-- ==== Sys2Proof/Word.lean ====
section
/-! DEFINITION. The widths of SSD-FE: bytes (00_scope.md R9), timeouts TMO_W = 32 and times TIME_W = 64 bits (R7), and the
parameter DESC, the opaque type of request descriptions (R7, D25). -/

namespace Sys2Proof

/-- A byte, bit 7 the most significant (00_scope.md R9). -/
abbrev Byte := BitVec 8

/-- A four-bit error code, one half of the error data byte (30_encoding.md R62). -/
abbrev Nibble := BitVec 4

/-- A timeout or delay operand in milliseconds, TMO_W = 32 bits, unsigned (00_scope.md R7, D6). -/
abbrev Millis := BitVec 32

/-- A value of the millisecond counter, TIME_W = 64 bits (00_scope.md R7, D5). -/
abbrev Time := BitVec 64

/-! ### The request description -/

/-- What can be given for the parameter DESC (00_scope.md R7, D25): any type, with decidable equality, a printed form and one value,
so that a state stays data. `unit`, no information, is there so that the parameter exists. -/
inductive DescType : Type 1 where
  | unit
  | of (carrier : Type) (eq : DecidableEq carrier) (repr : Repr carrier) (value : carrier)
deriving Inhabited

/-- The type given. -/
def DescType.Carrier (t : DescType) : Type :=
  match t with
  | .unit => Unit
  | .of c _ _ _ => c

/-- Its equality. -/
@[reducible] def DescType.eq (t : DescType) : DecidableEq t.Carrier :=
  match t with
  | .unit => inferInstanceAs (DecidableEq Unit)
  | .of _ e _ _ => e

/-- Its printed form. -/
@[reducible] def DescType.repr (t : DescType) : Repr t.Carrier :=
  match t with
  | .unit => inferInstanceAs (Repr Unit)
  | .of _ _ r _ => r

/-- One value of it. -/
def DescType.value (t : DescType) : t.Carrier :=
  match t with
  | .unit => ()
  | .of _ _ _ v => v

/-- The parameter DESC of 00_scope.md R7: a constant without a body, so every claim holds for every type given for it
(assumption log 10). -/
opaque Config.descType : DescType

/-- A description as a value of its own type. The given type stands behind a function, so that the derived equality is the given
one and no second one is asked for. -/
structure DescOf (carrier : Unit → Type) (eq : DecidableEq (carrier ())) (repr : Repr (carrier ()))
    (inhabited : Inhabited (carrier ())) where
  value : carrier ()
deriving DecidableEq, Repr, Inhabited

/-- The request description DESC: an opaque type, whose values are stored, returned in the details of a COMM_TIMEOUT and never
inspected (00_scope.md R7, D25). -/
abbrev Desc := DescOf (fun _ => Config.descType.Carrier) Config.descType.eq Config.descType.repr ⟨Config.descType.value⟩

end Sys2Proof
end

###

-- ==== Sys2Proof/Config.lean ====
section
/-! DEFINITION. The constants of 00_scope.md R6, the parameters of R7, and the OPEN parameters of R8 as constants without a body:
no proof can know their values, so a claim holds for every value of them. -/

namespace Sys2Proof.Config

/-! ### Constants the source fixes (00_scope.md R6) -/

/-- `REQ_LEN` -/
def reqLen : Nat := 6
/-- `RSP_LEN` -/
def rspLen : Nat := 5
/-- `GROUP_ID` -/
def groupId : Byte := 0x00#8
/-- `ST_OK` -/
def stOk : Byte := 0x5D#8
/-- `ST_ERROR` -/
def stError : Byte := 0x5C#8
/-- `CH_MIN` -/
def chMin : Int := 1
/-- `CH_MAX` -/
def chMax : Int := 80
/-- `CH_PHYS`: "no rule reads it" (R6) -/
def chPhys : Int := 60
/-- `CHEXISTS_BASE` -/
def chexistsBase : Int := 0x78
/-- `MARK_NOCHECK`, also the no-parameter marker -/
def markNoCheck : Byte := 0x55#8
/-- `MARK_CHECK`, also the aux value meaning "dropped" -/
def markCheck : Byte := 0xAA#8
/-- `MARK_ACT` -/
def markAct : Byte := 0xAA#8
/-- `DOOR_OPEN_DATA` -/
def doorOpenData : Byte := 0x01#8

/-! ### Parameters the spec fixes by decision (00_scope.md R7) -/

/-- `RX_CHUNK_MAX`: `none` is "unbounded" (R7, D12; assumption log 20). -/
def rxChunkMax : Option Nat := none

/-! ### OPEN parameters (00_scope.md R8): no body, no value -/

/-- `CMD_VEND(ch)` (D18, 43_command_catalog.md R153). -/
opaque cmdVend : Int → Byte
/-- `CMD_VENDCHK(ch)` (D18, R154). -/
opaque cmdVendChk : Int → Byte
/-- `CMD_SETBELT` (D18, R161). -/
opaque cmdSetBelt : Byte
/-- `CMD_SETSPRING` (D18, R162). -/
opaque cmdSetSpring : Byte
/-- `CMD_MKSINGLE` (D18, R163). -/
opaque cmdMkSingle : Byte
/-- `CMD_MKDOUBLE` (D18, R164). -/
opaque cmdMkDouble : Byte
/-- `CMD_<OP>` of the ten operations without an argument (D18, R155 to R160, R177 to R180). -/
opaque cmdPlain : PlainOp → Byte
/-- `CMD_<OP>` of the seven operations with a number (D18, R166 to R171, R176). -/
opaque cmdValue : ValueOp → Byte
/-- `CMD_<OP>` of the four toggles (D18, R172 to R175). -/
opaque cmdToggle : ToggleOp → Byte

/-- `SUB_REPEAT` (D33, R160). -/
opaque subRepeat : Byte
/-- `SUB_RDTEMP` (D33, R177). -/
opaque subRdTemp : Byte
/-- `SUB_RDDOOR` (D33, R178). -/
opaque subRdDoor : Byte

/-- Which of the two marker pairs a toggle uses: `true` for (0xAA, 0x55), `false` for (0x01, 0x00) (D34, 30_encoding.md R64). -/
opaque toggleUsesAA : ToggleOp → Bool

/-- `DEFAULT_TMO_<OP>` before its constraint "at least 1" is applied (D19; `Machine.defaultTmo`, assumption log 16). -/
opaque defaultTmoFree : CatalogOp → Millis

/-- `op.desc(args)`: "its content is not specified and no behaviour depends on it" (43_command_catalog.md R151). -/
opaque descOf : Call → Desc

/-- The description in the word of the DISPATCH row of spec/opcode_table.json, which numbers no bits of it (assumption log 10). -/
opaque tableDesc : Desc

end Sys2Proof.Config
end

###

Please return only the lines above, starting at the line that has "-- ==== Sys2Proof/Word.lean" and ending at the line that has "one and no second one is asked for. -/", keeping both and leaving each one unchanged.

-- ==== Sys2Proof/Word.lean ====
section
/-! DEFINITION. The widths of SSD-FE: bytes (00_scope.md R9), timeouts TMO_W = 32 and times TIME_W = 64 bits (R7), and the
parameter DESC, the opaque type of request descriptions (R7, D25). -/

namespace Sys2Proof

/-- A byte, bit 7 the most significant (00_scope.md R9). -/
abbrev Byte := BitVec 8

/-- A four-bit error code, one half of the error data byte (30_encoding.md R62). -/
abbrev Nibble := BitVec 4

/-- A timeout or delay operand in milliseconds, TMO_W = 32 bits, unsigned (00_scope.md R7, D6). -/
abbrev Millis := BitVec 32

/-- A value of the millisecond counter, TIME_W = 64 bits (00_scope.md R7, D5). -/
abbrev Time := BitVec 64

/-! ### The request description -/

/-- What can be given for the parameter DESC (00_scope.md R7, D25): any type, with decidable equality, a printed form and one value,
so that a state stays data. `unit`, no information, is there so that the parameter exists. -/
inductive DescType : Type 1 where
  | unit
  | of (carrier : Type) (eq : DecidableEq carrier) (repr : Repr carrier) (value : carrier)
deriving Inhabited

/-- The type given. -/
def DescType.Carrier (t : DescType) : Type :=
  match t with
  | .unit => Unit
  | .of c _ _ _ => c

/-- Its equality. -/
@[reducible] def DescType.eq (t : DescType) : DecidableEq t.Carrier :=
  match t with
  | .unit => inferInstanceAs (DecidableEq Unit)
  | .of _ e _ _ => e

/-- Its printed form. -/
@[reducible] def DescType.repr (t : DescType) : Repr t.Carrier :=
  match t with
  | .unit => inferInstanceAs (Repr Unit)
  | .of _ _ r _ => r

/-- One value of it. -/
def DescType.value (t : DescType) : t.Carrier :=
  match t with
  | .unit => ()
  | .of _ _ _ v => v

/-- The parameter DESC of 00_scope.md R7: a constant without a body, so every claim holds for every type given for it
(assumption log 10). -/
opaque Config.descType : DescType

/-- A description as a value of its own type. The given type stands behind a function, so that the derived equality is the given
one and no second one is asked for. -/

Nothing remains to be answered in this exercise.